At LRV 74 vs 62, Shoji White is decisively the brighter choice.

At LRV 83 vs 62, Snowbound is decisively the brighter choice.

At LRV 62 vs 12, Shimmering Glade is decisively the brighter choice.

A 6-point LRV gap (68 vs 62) makes Skimming Stone the marginally brighter of the two.

Calamine reads slightly lighter (LRV 68 vs 62), a gap that shows most in low-lit rooms.

Shimmering Glade reflects far more light (LRV 62 vs 25), opening up a space where Treron encloses it.

At LRV 62 vs 12, Shimmering Glade is decisively the brighter choice.

At LRV 62 vs 45, Shimmering Glade is decisively the brighter choice.

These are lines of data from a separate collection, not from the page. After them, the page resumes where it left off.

-- ==== Sys2Proof/Laws/State.lean ====
section
/-! SUPPORT. Every named update of the state beside every field it leaves alone, and what it leaves in its own place; a
register update and the other updates do not see each other. -/

namespace Sys2Proof.Machine

@[simp] theorem State.line_wr (s : State) (r : Reg) (ix : List Nat) (v : Nat) : (s.wr r ix v).line = s.line := rfl
@[simp] theorem State.free_wr (s : State) (r : Reg) (ix : List Nat) (v : Nat) : (s.wr r ix v).free = s.free := rfl
@[simp] theorem State.faultPair_wr (s : State) (r : Reg) (ix : List Nat) (v : Nat) : (s.wr r ix v).faultPair = s.faultPair := rfl
@[simp] theorem State.time_wr (s : State) (r : Reg) (ix : List Nat) (v : Nat) : (s.wr r ix v).time = s.time := rfl
@[simp] theorem State.shot_wr (s : State) (r : Reg) (ix : List Nat) (v : Nat) : (s.wr r ix v).shot = s.shot := rfl
@[simp] theorem State.permits_wr (s : State) (r : Reg) (ix : List Nat) (v : Nat) : (s.wr r ix v).permits = s.permits := rfl
@[simp] theorem State.ring_wr (s : State) (r : Reg) (ix : List Nat) (v : Nat) : (s.wr r ix v).ring = s.ring := rfl
@[simp] theorem State.twin_wr (s : State) (r : Reg) (ix : List Nat) (v : Nat) : (s.wr r ix v).twin = s.twin := rfl
@[simp] theorem State.hop_wr (s : State) (r : Reg) (ix : List Nat) (v : Nat) : (s.wr r ix v).hop = s.hop := rfl
@[simp] theorem State.brg_wr (s : State) (r : Reg) (ix : List Nat) (v : Nat) : (s.wr r ix v).brg = s.brg := rfl
@[simp] theorem State.setts_wr (s : State) (r : Reg) (ix : List Nat) (v : Nat) : (s.wr r ix v).setts = s.setts := rfl
@[simp] theorem State.pins_wr (s : State) (r : Reg) (ix : List Nat) (v : Nat) : (s.wr r ix v).pins = s.pins := rfl
@[simp] theorem State.benches_wr (s : State) (r : Reg) (ix : List Nat) (v : Nat) : (s.wr r ix v).benches = s.benches := rfl
@[simp] theorem State.drs_wr (s : State) (r : Reg) (ix : List Nat) (v : Nat) : (s.wr r ix v).drs = s.drs := rfl
@[simp] theorem State.ports_wr (s : State) (r : Reg) (ix : List Nat) (v : Nat) : (s.wr r ix v).ports = s.ports := rfl
@[simp] theorem State.can_wr (s : State) (r : Reg) (ix : List Nat) (v : Nat) : (s.wr r ix v).can = s.can := rfl
@[simp] theorem State.canTimeValid_wr (s : State) (r : Reg) (ix : List Nat) (v : Nat) : (s.wr r ix v).canTimeValid = s.canTimeValid := rfl
@[simp] theorem State.ethTimeValid_wr (s : State) (r : Reg) (ix : List Nat) (v : Nat) : (s.wr r ix v).ethTimeValid = s.ethTimeValid := rfl
@[simp] theorem State.hopTimeValid_wr (s : State) (r : Reg) (ix : List Nat) (v : Nat) : (s.wr r ix v).hopTimeValid = s.hopTimeValid := rfl
@[simp] theorem State.ringTimeValid_wr (s : State) (r : Reg) (ix : List Nat) (v : Nat) : (s.wr r ix v).ringTimeValid = s.ringTimeValid := rfl
@[simp] theorem State.sw_wr (s : State) (r : Reg) (ix : List Nat) (v : Nat) : (s.wr r ix v).sw = s.sw := rfl
@[simp] theorem State.grd_wr (s : State) (r : Reg) (ix : List Nat) (v : Nat) : (s.wr r ix v).grd = s.grd := rfl
@[simp] theorem State.edge_wr (s : State) (r : Reg) (ix : List Nat) (v : Nat) : (s.wr r ix v).edge = s.edge := rfl
@[simp] theorem State.chip_wr (s : State) (r : Reg) (ix : List Nat) (v : Nat) : (s.wr r ix v).chip = s.chip := rfl
@[simp] theorem State.upd_wr (s : State) (r : Reg) (ix : List Nat) (v : Nat) : (s.wr r ix v).upd = s.upd := rfl

@[simp] theorem State.line_set (s : State) (f : Fld) (ix : List Nat) (v : Nat) : (s.set f ix v).line = s.line := rfl
@[simp] theorem State.free_set (s : State) (f : Fld) (ix : List Nat) (v : Nat) : (s.set f ix v).free = s.free := rfl
@[simp] theorem State.faultPair_set (s : State) (f : Fld) (ix : List Nat) (v : Nat) : (s.set f ix v).faultPair = s.faultPair := rfl
@[simp] theorem State.time_set (s : State) (f : Fld) (ix : List Nat) (v : Nat) : (s.set f ix v).time = s.time := rfl
@[simp] theorem State.shot_set (s : State) (f : Fld) (ix : List Nat) (v : Nat) : (s.set f ix v).shot = s.shot := rfl
@[simp] theorem State.permits_set (s : State) (f : Fld) (ix : List Nat) (v : Nat) : (s.set f ix v).permits = s.permits := rfl
@[simp] theorem State.ring_set (s : State) (f : Fld) (ix : List Nat) (v : Nat) : (s.set f ix v).ring = s.ring := rfl
@[simp] theorem State.twin_set (s : State) (f : Fld) (ix : List Nat) (v : Nat) : (s.set f ix v).twin = s.twin := rfl
@[simp] theorem State.hop_set (s : State) (f : Fld) (ix : List Nat) (v : Nat) : (s.set f ix v).hop = s.hop := rfl
@[simp] theorem State.brg_set (s : State) (f : Fld) (ix : List Nat) (v : Nat) : (s.set f ix v).brg = s.brg := rfl
@[simp] theorem State.setts_set (s : State) (f : Fld) (ix : List Nat) (v : Nat) : (s.set f ix v).setts = s.setts := rfl
@[simp] theorem State.pins_set (s : State) (f : Fld) (ix : List Nat) (v : Nat) : (s.set f ix v).pins = s.pins := rfl
@[simp] theorem State.benches_set (s : State) (f : Fld) (ix : List Nat) (v : Nat) : (s.set f ix v).benches = s.benches := rfl
@[simp] theorem State.drs_set (s : State) (f : Fld) (ix : List Nat) (v : Nat) : (s.set f ix v).drs = s.drs := rfl
@[simp] theorem State.ports_set (s : State) (f : Fld) (ix : List Nat) (v : Nat) : (s.set f ix v).ports = s.ports := rfl
@[simp] theorem State.can_set (s : State) (f : Fld) (ix : List Nat) (v : Nat) : (s.set f ix v).can = s.can := rfl
@[simp] theorem State.canTimeValid_set (s : State) (f : Fld) (ix : List Nat) (v : Nat) : (s.set f ix v).canTimeValid = s.canTimeValid := rfl
@[simp] theorem State.ethTimeValid_set (s : State) (f : Fld) (ix : List Nat) (v : Nat) : (s.set f ix v).ethTimeValid = s.ethTimeValid := rfl
@[simp] theorem State.hopTimeValid_set (s : State) (f : Fld) (ix : List Nat) (v : Nat) : (s.set f ix v).hopTimeValid = s.hopTimeValid := rfl
@[simp] theorem State.ringTimeValid_set (s : State) (f : Fld) (ix : List Nat) (v : Nat) : (s.set f ix v).ringTimeValid = s.ringTimeValid := rfl
@[simp] theorem State.sw_set (s : State) (f : Fld) (ix : List Nat) (v : Nat) : (s.set f ix v).sw = s.sw := rfl
@[simp] theorem State.grd_set (s : State) (f : Fld) (ix : List Nat) (v : Nat) : (s.set f ix v).grd = s.grd := rfl
@[simp] theorem State.edge_set (s : State) (f : Fld) (ix : List Nat) (v : Nat) : (s.set f ix v).edge = s.edge := rfl
@[simp] theorem State.chip_set (s : State) (f : Fld) (ix : List Nat) (v : Nat) : (s.set f ix v).chip = s.chip := rfl
@[simp] theorem State.upd_set (s : State) (f : Fld) (ix : List Nat) (v : Nat) : (s.set f ix v).upd = s.upd := rfl

@[simp] theorem State.pending_setB (s : State) (f : Fld) (ix : List Nat) (b : Bool) : (s.setB f ix b).pending = s.pending := rfl
@[simp] theorem State.out_setB (s : State) (f : Fld) (ix : List Nat) (b : Bool) : (s.setB f ix b).out = s.out := rfl
@[simp] theorem State.line_setB (s : State) (f : Fld) (ix : List Nat) (b : Bool) : (s.setB f ix b).line = s.line := rfl
@[simp] theorem State.free_setB (s : State) (f : Fld) (ix : List Nat) (b : Bool) : (s.setB f ix b).free = s.free := rfl
@[simp] theorem State.faultPair_setB (s : State) (f : Fld) (ix : List Nat) (b : Bool) : (s.setB f ix b).faultPair = s.faultPair := rfl
@[simp] theorem State.time_setB (s : State) (f : Fld) (ix : List Nat) (b : Bool) : (s.setB f ix b).time = s.time := rfl
@[simp] theorem State.shot_setB (s : State) (f : Fld) (ix : List Nat) (b : Bool) : (s.setB f ix b).shot = s.shot := rfl
@[simp] theorem State.permits_setB (s : State) (f : Fld) (ix : List Nat) (b : Bool) : (s.setB f ix b).permits = s.permits := rfl
@[simp] theorem State.ring_setB (s : State) (f : Fld) (ix : List Nat) (b : Bool) : (s.setB f ix b).ring = s.ring := rfl
@[simp] theorem State.twin_setB (s : State) (f : Fld) (ix : List Nat) (b : Bool) : (s.setB f ix b).twin = s.twin := rfl
@[simp] theorem State.hop_setB (s : State) (f : Fld) (ix : List Nat) (b : Bool) : (s.setB f ix b).hop = s.hop := rfl
@[simp] theorem State.brg_setB (s : State) (f : Fld) (ix : List Nat) (b : Bool) : (s.setB f ix b).brg = s.brg := rfl
@[simp] theorem State.setts_setB (s : State) (f : Fld) (ix : List Nat) (b : Bool) : (s.setB f ix b).setts = s.setts := rfl
@[simp] theorem State.pins_setB (s : State) (f : Fld) (ix : List Nat) (b : Bool) : (s.setB f ix b).pins = s.pins := rfl
@[simp] theorem State.benches_setB (s : State) (f : Fld) (ix : List Nat) (b : Bool) : (s.setB f ix b).benches = s.benches := rfl
@[simp] theorem State.drs_setB (s : State) (f : Fld) (ix : List Nat) (b : Bool) : (s.setB f ix b).drs = s.drs := rfl
@[simp] theorem State.ports_setB (s : State) (f : Fld) (ix : List Nat) (b : Bool) : (s.setB f ix b).ports = s.ports := rfl
@[simp] theorem State.can_setB (s : State) (f : Fld) (ix : List Nat) (b : Bool) : (s.setB f ix b).can = s.can := rfl
@[simp] theorem State.canTimeValid_setB (s : State) (f : Fld) (ix : List Nat) (b : Bool) : (s.setB f ix b).canTimeValid = s.canTimeValid := rfl
@[simp] theorem State.ethTimeValid_setB (s : State) (f : Fld) (ix : List Nat) (b : Bool) : (s.setB f ix b).ethTimeValid = s.ethTimeValid := rfl
@[simp] theorem State.hopTimeValid_setB (s : State) (f : Fld) (ix : List Nat) (b : Bool) : (s.setB f ix b).hopTimeValid = s.hopTimeValid := rfl
@[simp] theorem State.ringTimeValid_setB (s : State) (f : Fld) (ix : List Nat) (b : Bool) : (s.setB f ix b).ringTimeValid = s.ringTimeValid := rfl
@[simp] theorem State.sw_setB (s : State) (f : Fld) (ix : List Nat) (b : Bool) : (s.setB f ix b).sw = s.sw := rfl
@[simp] theorem State.grd_setB (s : State) (f : Fld) (ix : List Nat) (b : Bool) : (s.setB f ix b).grd = s.grd := rfl
@[simp] theorem State.edge_setB (s : State) (f : Fld) (ix : List Nat) (b : Bool) : (s.setB f ix b).edge = s.edge := rfl
@[simp] theorem State.chip_setB (s : State) (f : Fld) (ix : List Nat) (b : Bool) : (s.setB f ix b).chip = s.chip := rfl
@[simp] theorem State.upd_setB (s : State) (f : Fld) (ix : List Nat) (b : Bool) : (s.setB f ix b).upd = s.upd := rfl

Shimmering Glade reflects far more light (LRV 62 vs 31), opening up a space where Pale Green encloses it.

Shimmering Glade reflects far more light (LRV 62 vs 7), opening up a space where Pine Needle encloses it.

Shimmering Glade reflects far more light (LRV 62 vs 24), opening up a space where Cement grey encloses it.

Shimmering Glade reads slightly lighter (LRV 62 vs 57), a gap that shows most in low-lit rooms.

Just Walnut reads slightly lighter (LRV 72 vs 62), a gap that shows most in low-lit rooms.